[Task item]
Please repeat exactly the lines below from the one containing "refine foldl_core_invariant d (fun s t" down to the one containing "theorem JobsShow.of_jobs (h", both included, and nothing else.
------ Given entries ------
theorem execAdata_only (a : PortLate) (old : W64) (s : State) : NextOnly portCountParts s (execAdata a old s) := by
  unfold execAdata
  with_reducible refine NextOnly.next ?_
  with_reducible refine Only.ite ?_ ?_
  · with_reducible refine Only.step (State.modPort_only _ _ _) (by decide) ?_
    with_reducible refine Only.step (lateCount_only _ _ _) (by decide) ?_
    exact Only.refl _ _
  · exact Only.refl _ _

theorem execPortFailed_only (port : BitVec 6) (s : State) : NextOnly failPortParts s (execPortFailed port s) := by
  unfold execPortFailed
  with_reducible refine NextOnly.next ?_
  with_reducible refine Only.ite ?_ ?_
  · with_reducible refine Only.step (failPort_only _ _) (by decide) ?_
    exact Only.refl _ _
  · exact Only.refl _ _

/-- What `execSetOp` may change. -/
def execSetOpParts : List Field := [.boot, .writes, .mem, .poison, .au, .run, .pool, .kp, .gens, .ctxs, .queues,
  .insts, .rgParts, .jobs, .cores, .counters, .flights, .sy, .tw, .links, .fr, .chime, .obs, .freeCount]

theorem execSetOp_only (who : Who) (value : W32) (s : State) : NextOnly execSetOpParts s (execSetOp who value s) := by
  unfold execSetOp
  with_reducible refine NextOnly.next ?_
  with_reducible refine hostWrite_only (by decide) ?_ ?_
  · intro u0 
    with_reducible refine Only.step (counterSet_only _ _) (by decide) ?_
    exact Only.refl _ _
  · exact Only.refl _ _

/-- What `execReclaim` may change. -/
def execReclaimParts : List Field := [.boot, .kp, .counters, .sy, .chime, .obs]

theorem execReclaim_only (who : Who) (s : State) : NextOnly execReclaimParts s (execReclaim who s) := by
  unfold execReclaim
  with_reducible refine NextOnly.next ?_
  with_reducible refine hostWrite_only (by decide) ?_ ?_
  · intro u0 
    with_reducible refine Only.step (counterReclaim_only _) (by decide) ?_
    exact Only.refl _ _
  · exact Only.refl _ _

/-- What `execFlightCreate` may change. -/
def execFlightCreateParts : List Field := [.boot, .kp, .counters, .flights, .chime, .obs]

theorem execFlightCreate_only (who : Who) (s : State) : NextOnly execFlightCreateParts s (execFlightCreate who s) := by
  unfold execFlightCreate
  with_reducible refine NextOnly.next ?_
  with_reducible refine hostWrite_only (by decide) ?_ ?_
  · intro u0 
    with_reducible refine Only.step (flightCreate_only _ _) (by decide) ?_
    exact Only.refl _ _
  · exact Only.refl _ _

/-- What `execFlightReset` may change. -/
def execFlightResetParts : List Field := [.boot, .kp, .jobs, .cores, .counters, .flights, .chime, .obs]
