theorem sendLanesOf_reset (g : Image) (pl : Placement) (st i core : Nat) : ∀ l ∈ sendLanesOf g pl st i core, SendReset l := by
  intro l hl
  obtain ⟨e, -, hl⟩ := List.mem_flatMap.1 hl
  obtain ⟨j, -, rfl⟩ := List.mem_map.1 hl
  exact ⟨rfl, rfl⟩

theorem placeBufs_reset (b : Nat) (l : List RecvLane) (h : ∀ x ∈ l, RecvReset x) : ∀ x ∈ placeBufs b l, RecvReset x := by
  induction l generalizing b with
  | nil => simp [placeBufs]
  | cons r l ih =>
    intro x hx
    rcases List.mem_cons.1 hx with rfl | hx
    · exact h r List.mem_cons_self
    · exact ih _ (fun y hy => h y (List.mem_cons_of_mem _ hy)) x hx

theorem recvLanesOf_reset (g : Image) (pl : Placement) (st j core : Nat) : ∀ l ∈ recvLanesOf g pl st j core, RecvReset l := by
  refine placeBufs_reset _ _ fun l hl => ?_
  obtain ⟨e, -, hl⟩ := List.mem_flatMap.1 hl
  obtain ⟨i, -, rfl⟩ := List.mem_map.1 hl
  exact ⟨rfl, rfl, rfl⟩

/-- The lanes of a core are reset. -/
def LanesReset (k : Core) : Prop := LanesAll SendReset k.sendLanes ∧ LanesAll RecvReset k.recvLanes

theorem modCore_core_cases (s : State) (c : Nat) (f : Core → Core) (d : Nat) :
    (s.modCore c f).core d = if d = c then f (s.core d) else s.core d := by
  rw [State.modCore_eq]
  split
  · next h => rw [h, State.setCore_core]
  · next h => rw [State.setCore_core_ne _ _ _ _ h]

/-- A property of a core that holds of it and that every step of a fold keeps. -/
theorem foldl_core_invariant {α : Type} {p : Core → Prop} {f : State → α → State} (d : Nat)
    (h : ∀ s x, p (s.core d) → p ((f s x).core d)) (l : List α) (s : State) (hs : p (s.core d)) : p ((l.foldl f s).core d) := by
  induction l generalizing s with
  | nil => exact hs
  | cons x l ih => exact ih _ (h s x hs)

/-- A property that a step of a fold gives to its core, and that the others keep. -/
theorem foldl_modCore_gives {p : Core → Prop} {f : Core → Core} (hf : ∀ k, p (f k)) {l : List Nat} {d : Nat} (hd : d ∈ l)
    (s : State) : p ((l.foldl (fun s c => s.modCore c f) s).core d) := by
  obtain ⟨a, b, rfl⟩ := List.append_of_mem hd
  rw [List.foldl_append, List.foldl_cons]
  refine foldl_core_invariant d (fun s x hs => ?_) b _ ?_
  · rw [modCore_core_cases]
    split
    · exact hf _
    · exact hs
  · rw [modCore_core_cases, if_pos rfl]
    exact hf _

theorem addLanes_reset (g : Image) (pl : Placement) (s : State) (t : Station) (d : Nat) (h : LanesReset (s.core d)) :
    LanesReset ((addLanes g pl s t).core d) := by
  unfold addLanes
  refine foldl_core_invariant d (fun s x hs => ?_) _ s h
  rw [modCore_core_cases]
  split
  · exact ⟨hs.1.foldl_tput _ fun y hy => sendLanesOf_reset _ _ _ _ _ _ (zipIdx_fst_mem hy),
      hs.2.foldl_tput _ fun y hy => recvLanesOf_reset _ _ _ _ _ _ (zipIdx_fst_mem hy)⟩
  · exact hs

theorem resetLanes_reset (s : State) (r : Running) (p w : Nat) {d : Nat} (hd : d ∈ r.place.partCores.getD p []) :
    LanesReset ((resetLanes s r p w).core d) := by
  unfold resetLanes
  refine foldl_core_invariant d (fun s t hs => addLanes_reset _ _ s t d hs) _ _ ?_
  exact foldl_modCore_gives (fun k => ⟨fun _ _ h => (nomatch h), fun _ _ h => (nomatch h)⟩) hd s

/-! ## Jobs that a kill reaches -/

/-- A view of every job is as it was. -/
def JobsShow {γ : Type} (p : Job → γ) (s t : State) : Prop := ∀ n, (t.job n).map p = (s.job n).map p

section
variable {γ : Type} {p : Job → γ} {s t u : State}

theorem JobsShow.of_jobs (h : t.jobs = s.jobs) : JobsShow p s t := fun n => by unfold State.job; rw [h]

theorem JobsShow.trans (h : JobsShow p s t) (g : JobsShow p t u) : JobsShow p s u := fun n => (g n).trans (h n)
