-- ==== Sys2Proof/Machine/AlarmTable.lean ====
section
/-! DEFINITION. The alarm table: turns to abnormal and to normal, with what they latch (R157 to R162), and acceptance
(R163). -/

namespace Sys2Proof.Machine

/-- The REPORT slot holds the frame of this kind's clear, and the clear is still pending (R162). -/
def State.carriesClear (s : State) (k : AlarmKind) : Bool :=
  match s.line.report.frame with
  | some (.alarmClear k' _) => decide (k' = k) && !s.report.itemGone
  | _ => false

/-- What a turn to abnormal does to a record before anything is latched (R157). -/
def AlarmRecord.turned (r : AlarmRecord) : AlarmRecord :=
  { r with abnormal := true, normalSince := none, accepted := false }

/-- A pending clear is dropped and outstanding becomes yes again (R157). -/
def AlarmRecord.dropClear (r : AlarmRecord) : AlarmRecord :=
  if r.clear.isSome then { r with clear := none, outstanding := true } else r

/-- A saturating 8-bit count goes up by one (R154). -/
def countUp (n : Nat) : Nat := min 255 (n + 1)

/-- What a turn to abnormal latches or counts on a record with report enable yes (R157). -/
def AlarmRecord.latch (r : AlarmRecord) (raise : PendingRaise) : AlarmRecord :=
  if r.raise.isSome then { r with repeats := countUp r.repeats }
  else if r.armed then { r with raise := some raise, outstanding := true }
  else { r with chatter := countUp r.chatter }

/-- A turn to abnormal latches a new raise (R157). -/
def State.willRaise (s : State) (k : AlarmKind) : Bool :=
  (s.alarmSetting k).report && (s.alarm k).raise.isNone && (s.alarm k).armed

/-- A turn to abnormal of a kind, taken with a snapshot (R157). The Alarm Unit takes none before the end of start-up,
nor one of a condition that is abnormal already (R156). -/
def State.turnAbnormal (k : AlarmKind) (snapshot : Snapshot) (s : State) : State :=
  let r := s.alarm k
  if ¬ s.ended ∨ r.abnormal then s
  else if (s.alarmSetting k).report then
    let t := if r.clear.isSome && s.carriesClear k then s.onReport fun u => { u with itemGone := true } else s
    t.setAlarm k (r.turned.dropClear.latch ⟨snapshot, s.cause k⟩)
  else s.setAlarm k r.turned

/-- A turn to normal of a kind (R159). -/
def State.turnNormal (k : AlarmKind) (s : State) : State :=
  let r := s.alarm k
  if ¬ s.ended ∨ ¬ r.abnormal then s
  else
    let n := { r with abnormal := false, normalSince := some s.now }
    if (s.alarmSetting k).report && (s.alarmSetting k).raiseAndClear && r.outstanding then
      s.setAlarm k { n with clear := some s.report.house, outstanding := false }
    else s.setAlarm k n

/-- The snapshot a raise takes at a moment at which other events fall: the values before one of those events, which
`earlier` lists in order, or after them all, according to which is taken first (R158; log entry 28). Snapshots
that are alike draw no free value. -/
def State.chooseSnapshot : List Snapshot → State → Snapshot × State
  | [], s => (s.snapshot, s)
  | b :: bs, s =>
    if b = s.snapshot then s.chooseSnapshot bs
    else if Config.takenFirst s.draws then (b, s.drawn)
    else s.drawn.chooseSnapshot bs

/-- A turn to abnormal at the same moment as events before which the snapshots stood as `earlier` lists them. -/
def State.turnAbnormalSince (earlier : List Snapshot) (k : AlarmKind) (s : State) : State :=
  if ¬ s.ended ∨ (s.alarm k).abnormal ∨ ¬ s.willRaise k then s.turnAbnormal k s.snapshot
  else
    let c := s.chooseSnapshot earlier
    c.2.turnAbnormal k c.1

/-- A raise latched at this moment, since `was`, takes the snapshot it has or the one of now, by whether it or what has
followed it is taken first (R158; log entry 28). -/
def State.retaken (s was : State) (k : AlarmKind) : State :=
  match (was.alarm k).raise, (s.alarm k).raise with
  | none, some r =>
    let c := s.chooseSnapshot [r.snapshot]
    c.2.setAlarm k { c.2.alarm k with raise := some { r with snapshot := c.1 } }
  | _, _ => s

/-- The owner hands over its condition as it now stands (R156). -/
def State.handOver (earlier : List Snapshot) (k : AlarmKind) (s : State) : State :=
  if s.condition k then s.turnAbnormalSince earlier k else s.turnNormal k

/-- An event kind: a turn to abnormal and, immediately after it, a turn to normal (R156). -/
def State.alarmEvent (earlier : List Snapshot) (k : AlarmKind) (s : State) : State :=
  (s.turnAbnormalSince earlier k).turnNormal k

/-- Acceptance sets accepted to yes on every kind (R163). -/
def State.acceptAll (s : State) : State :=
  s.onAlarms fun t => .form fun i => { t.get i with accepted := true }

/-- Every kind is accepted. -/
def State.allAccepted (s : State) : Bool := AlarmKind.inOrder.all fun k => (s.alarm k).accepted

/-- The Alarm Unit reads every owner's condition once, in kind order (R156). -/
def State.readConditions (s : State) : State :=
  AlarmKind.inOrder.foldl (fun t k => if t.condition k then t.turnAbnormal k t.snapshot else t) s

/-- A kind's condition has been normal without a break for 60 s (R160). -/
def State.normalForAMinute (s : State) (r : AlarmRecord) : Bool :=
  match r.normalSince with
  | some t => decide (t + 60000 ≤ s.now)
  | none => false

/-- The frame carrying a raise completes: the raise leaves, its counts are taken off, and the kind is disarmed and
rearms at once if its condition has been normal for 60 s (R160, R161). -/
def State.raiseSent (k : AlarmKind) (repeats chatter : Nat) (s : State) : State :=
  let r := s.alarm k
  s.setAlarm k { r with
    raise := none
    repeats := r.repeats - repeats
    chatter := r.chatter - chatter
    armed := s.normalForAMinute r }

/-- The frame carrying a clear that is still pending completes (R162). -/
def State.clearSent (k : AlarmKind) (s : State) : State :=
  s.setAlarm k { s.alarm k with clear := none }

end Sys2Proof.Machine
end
------
[Solution to this task]
  refine foldl_core_invariant d (fun s t hs => addLanes_reset _ _ s t d hs) _ _ ?_
  exact foldl_modCore_gives (fun k => ⟨fun _ _ h => (nomatch h), fun _ _ h => (nomatch h)⟩) hd s

/-! ## Jobs that a kill reaches -/

/-- A view of every job is as it was. -/
def JobsShow {γ : Type} (p : Job → γ) (s t : State) : Prop := ∀ n, (t.job n).map p = (s.job n).map p

section
variable {γ : Type} {p : Job → γ} {s t u : State}

theorem JobsShow.of_jobs (h : t.jobs = s.jobs) : JobsShow p s t := fun n => by unfold State.job; rw [h]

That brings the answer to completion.